Tuesday, July 28, 2009

Day Trip to Yellowstone

We all climbed in the truck (Tom and I, mom and dad, and the two dogs--it was cozy) and took the great circle route from Big Timber to Red Lodge to the Yellowstone entrance by Cooke City, through the park, back out the North Entrance at Mammoth, up to Livingston and back to Big Timber.

Last night we discussed how long this would take and when we needed to get up. So we decided to aim for 7:30am, thinking it was going to take 12 hours. Major sacrifice by Tom and I to be ready to go anywhere at 7:30am, ameliorated slightly by the fact that we are still on Minnesota time which made it feel more like 8:30. But I decided that the only way I would be ready to go anywhere at that time would be to skip the whole shower-do-hair thing, so I can truly say I've been camping now having spent a day with no shower.

The initial question was the weather. We could not get any straight sort of weather prediction for the coming day. (Or, should I say, we got every sort of weather prediction for the coming day.) So we decided to get up, look at the sky, and see whether we would take the trip today or wait until Wednesday or Thursday. When I took the dogs out this morning at about 6:15 for the morning outlet the sky was completely clear. So we made the sandwiches, packed the water, and went. (The day turned out to be beautiful until late afternoon--pretty good I'd say.)

The first milestone was to be scones in Red Lodge. Red Lodge is a really cute town, and we spent quite a bit of time walking around it, but the place that made the scones was out of business. We found a bakery to buy apple turnovers and "schnecken" (I googled those, they go by about five different names) so all was not lost.

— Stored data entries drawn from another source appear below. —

theorem witness_Atomics :
    (∃ (hart size rd rs1 rs2 line : Nat) (op : AmoOp) (v : Word) (s t : State),
    goes s hart ∧
    (size = 4 ∨ size = 8) ∧
    atomicAccess hart amoAccess ((s.hart hart).getX rs1) size true (fun old => some (amoResult op size old (((s.hart hart).getX rs2).toNat % 2 ^ (8 * size)))) s = (t, .ok v, line)) ∧
    (∃ (hart size rd rs1 line : Nat) (v : Word) (s t : State),
    goes s hart ∧
    (size = 4 ∨ size = 8) ∧
    atomicAccess hart lrAccess ((s.hart hart).getX rs1) size true (fun _ => none) s = (t, .ok v, line)) ∧
    (∃ (hart size rd rs1 rs2 line : Nat) (p : Part) (ps : List Part) (v : Word) (s u t : State),
    goes s hart ∧
    (size = 4 ∨ size = 8) ∧
    ((s.hart hart).getX rs1).toNat % size = 0 ∧
    plan hart storeAccess ((s.hart hart).getX rs1) size s = (u, .parts (p :: ps)) ∧
    (u.hart hart).sb = [] ∧
    (u.hart hart).reserved ≠ some (p.pa / 64)) ∧
    (∃ (hart size rd rs1 rs2 line : Nat) (p : Part) (ps : List Part) (v : Word) (s u t : State),
    goes s hart ∧
    (size = 4 ∨ size = 8) ∧
    ((s.hart hart).getX rs1).toNat % size = 0 ∧
    plan hart storeAccess ((s.hart hart).getX rs1) size s = (u, .parts (p :: ps)) ∧
    (u.hart hart).sb = [] ∧
    (u.hart hart).reserved = some (p.pa / 64) ∧
    atomicAccess hart amoAccess ((s.hart hart).getX rs1) size false (fun _ => some (((s.hart hart).getX rs2).toNat % 2 ^ (8 * size))) s = (t, .ok v, line)) ∧
    (∃ (hart line k : Nat) (s : State),
    k ≠ hart ∧
    k / 12 = hart / 12) :=
  ⟨⟨0, 8, 31, 0, 0, 0, .minu, 0, inL2, (atomicAccess 0 amoAccess 0 8 true (fun old => some (amoResult .minu 8 old 0)) inL2).1, by decide +kernel⟩,
   ⟨0, 4, 31, 0, 0, 0, inL2, (atomicAccess 0 lrAccess 0 4 true (fun _ => none) inL2).1, by decide +kernel⟩,
   ⟨0, 8, 31, 0, 0, 0, (partsOf (plan 0 storeAccess 0 8 inL2).2).headD noPart, [], 0, inL2, (plan 0 storeAccess 0 8 inL2).1, inL2, by decide +kernel⟩,
   ⟨0, 4, 31, 0, 0, 0, (partsOf (plan 0 storeAccess 0 4 inL2R).2).headD noPart, [], 0, inL2R, (plan 0 storeAccess 0 4 inL2R).1, (atomicAccess 0 amoAccess 0 4 false (fun _ => some 0) inL2R).1, by decide +kernel⟩,
   ⟨0, 0, 11, st .run 4, by decide +kernel⟩⟩

theorem witness_FencesAndBlocks :
    (∃ (hart rs1 rs2 : Nat) (pred succ : FenceSet) (tso : Bool) (s : State),
    goes s hart ∧
    ((s.hart hart).sb = [] ∨ (tso = false ∧ (pred.w = false ∧ pred.o = false ∨ succ = {})))) ∧
    (∃ (hart rs1 rs2 : Nat) (pred succ : FenceSet) (tso : Bool) (s : State),
    goes s hart ∧
    (s.hart hart).sb ≠ [] ∧
    (tso = true ∨ (pred.w = true ∧ (succ.r = true ∨ succ.w = true)))) ∧
    (∃ (hart rs1 rs2 : Nat) (pred succ : FenceSet) (tso : Bool) (s : State),
    goes s hart ∧
    (s.hart hart).sb ≠ [] ∧
    (s.hart hart).fiom = true ∧
    (pred.w = true ∨ pred.o = true) ∧
    succ ≠ {}) ∧
    (∃ (hart rs1 rs2 : Nat) (pred succ : FenceSet) (tso : Bool) (s : State),
    goes s hart ∧
    (s.hart hart).sb ≠ []) ∧
    (∃ (hart rs1 rs2 : Nat) (pred succ : FenceSet) (tso : Bool) (s : State),
    goes s hart ∧
    (s.hart hart).sb = []) ∧
    (∃ (hart rs1 rs2 : Nat) (pred succ : FenceSet) (tso : Bool) (s : State),
    goes s hart ∧
    (s.hart hart).sb = [] ∧
    ((s.hart hart).priv = .m ∨ ((s.hart hart).priv = .s ∧ (s.hart hart).tvm = false))) ∧
    (∃ (hart rs1 : Nat) (k : ReqKind) (p : Part) (ps : List Part) (s t u : State),
    goes s hart ∧
    (t.hart hart).sb = [] ∧
    (s.hart hart).envOk 6 = true ∧
    planPart hart (cboAccess false) ((s.hart hart).getX rs1) 0 1 true s = (t, .parts (p :: ps)) ∧
    cohMaintain .cmoClean (hart / 12) ((partOfHart t hart).getD 0) (p.pa / 64) t = (u, true)) ∧
    (∃ (hart rs1 : Nat) (k : ReqKind) (p : Part) (ps : List Part) (s t u : State),
    goes s hart ∧
    (t.hart hart).sb = [] ∧
    (s.hart hart).envOk 6 = true ∧
    planPart hart (cboAccess false) ((s.hart hart).getX rs1) 0 1 true s = (t, .parts (p :: ps)) ∧
    cohMaintain .cmoFlush (hart / 12) ((partOfHart t hart).getD 0) (p.pa / 64) t = (u, true)) ∧
    (∃ (hart rs1 : Nat) (k : ReqKind) (p : Part) (ps : List Part) (s t u : State),
    goes s hart ∧
    (t.hart hart).sb = [] ∧
    (s.hart hart).invalKind = some k ∧
    planPart hart (cboAccess (k == .cmoInval)) ((s.hart hart).getX rs1) 0 1 true s = (t, .parts (p :: ps)) ∧
    cohMaintain k (hart / 12) ((partOfHart t hart).getD 0) (p.pa / 64) t = (u, true)) ∧
    (∃ (hart rs1 : Nat) (k : ReqKind) (p : Part) (ps : List Part) (s t u : State),
    goes s hart ∧
    (t.hart hart).sb = [] ∧
    (s.hart hart).envOk 7 = true ∧
    planPart hart cboZeroAccess ((s.hart hart).getX rs1) 0 1 true s = (t, .parts (p :: ps)) ∧
    p.pbmt = 0 ∧
    l2Zero hart (p.pa / 64) t = (u, true)) :=
  ⟨⟨0, 0, 0, { r := true, w := true }, {}, false, on0 (fun h => { h with sb := [{ line := 0, data := 0, mask := 1, whole := 0 }] }) (st .run 4), by decide +kernel⟩,
   ⟨0, 0, 0, { w := true }, { r := true }, false, on0 (fun h => { h with sb := [{ line := 0, data := 0, mask := 1, whole := 0 }] }) (st .run 4), by decide +kernel⟩,
   ⟨0, 0, 0, { o := true }, { i := true }, false, on0 (fun h => { (h.withCsr 0x30A 1) with priv := .u, sb := [{ line := 0, data := 0, mask := 1, whole := 0 }] }) (st .run 4), by decide +kernel⟩,
   ⟨0, 0, 0, {}, {}, false, on0 (fun h => { h with sb := [{ line := 0, data := 0, mask := 1, whole := 0 }] }) (st .run 4), by decide +kernel⟩,
   ⟨0, 0, 0, {}, {}, false, st .run 4, by decide +kernel⟩,
   ⟨0, 0, 31, {}, {}, false, on0 (fun h => { h with priv := .s }) (st .run 4), by decide +kernel⟩,
   ⟨0, 0, .cmoClean, (partsOf (planPart 0 (cboAccess false) 0 0 1 true inL2).2).headD noPart, [], inL2, (planPart 0 (cboAccess false) 0 0 1 true inL2).1, (cohMaintain .cmoClean 0 0 0 inL2).1, by decide +kernel⟩,
   ⟨0, 0, .cmoFlush, (partsOf (planPart 0 (cboAccess false) 0 0 1 true inL2).2).headD noPart, [], inL2, (planPart 0 (cboAccess false) 0 0 1 true inL2).1, (cohMaintain .cmoFlush 0 0 0 inL2).1, by decide +kernel⟩,
   ⟨0, 0, .cmoInval, (partsOf (planPart 0 (cboAccess true) 0 0 1 true inL2).2).headD noPart, [], inL2, (planPart 0 (cboAccess true) 0 0 1 true inL2).1, (cohMaintain .cmoInval 0 0 0 inL2).1, by decide +kernel⟩,
   ⟨0, 0, .cmoInval, (partsOf (planPart 0 cboZeroAccess 0 0 1 true inL2).2).headD noPart, [], inL2, (planPart 0 cboZeroAccess 0 0 1 true inL2).1, (l2Zero 0 0 (planPart 0 cboZeroAccess 0 0 1 true inL2).1).1, by decide +kernel⟩⟩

From Red Lodge to the Yellowstone entrance is a mountain pass road over the Beartooth Mountains. What a beautiful drive! Mountains, meadows covered in wildflowers, streams, rocks, winding climbing hairpin-turned roads. Here is a shot of us at a scenic overlook near the top.


To me this looked like a pretty big trip, so I was ready to just dip into Yellowstone on the north road, see Mammoth Hot Springs and head back out. But once we got into the park we wound up driving the upper loop--stopping at Tower Falls, taking the North Rim Road and looking down on the Lower Falls and Grand Canyon of Yellowstone, then wrapping around the loop back to Mammoth Hot Springs. Here's an obligatory shot of the canyon, which is so beautiful the photo is pretty much required. Also a shot of the four of us on the North Rim.


We had very good luck with wildlife. On the northern road after entering the park we saw several large herds of bison, including a rather flirtatious couple just off the roadside. On our way out we saw a gaggle of big-horned sheep just up the hillside from the road. There was at least one rumored bear that was just out of sight (there are always one or two of those).

I was pretty excited to go to Mammoth, because I have visited the park only once before, and we did not get up to Mammoth, and the pictures of it look so cool. Having been there I can confirm, it is really really cool. Alien and otherworldly. Water loaded with calcium and minerals gets squeezed out of the ground, heated by the underlying volcano magma, and the minerals harden as the water runs off, leaving these glacier-like rock formations. We have a number of great photos of this, but I'll show this one.


We ran into all sorts of road construction, of the sort where one direction holds up and waits while the traffic from the other side uses the one available lane. Except with the added twist that everybody gets to wait awhile while the men working work with no traffic at all. At one we sat for about 20 minutes, while the bikers ahead of us swatted mosquitos off their faces and necks and got basically eaten alive. (At one hold-up Tom got out of the truck to wander off taking wildflower pictures, at another in the town of Cooke City he ran into a drugstore for batteries.) So that ate up quite a bit of time, and in Livingston we spent about a half hour trying to get some pizza from the Pizza Hut, so all in all it was 13 hours door-to-door. But a day of simply stunning mountain scenery. Just beautiful.

2 comments:

  1. Oh, you got to do the Beartooth highway! That is an awesome road. Takes up to the highest plateau in North America, and then on into Yellowstone. That's one of my two favorite ways into the park. ;-) Sorry to hear there's *still* road construction there. The construction season in those passes is very short - just a few months, really - so they aren't always able to finish. Worth the traffic, though. Beautiful pictures!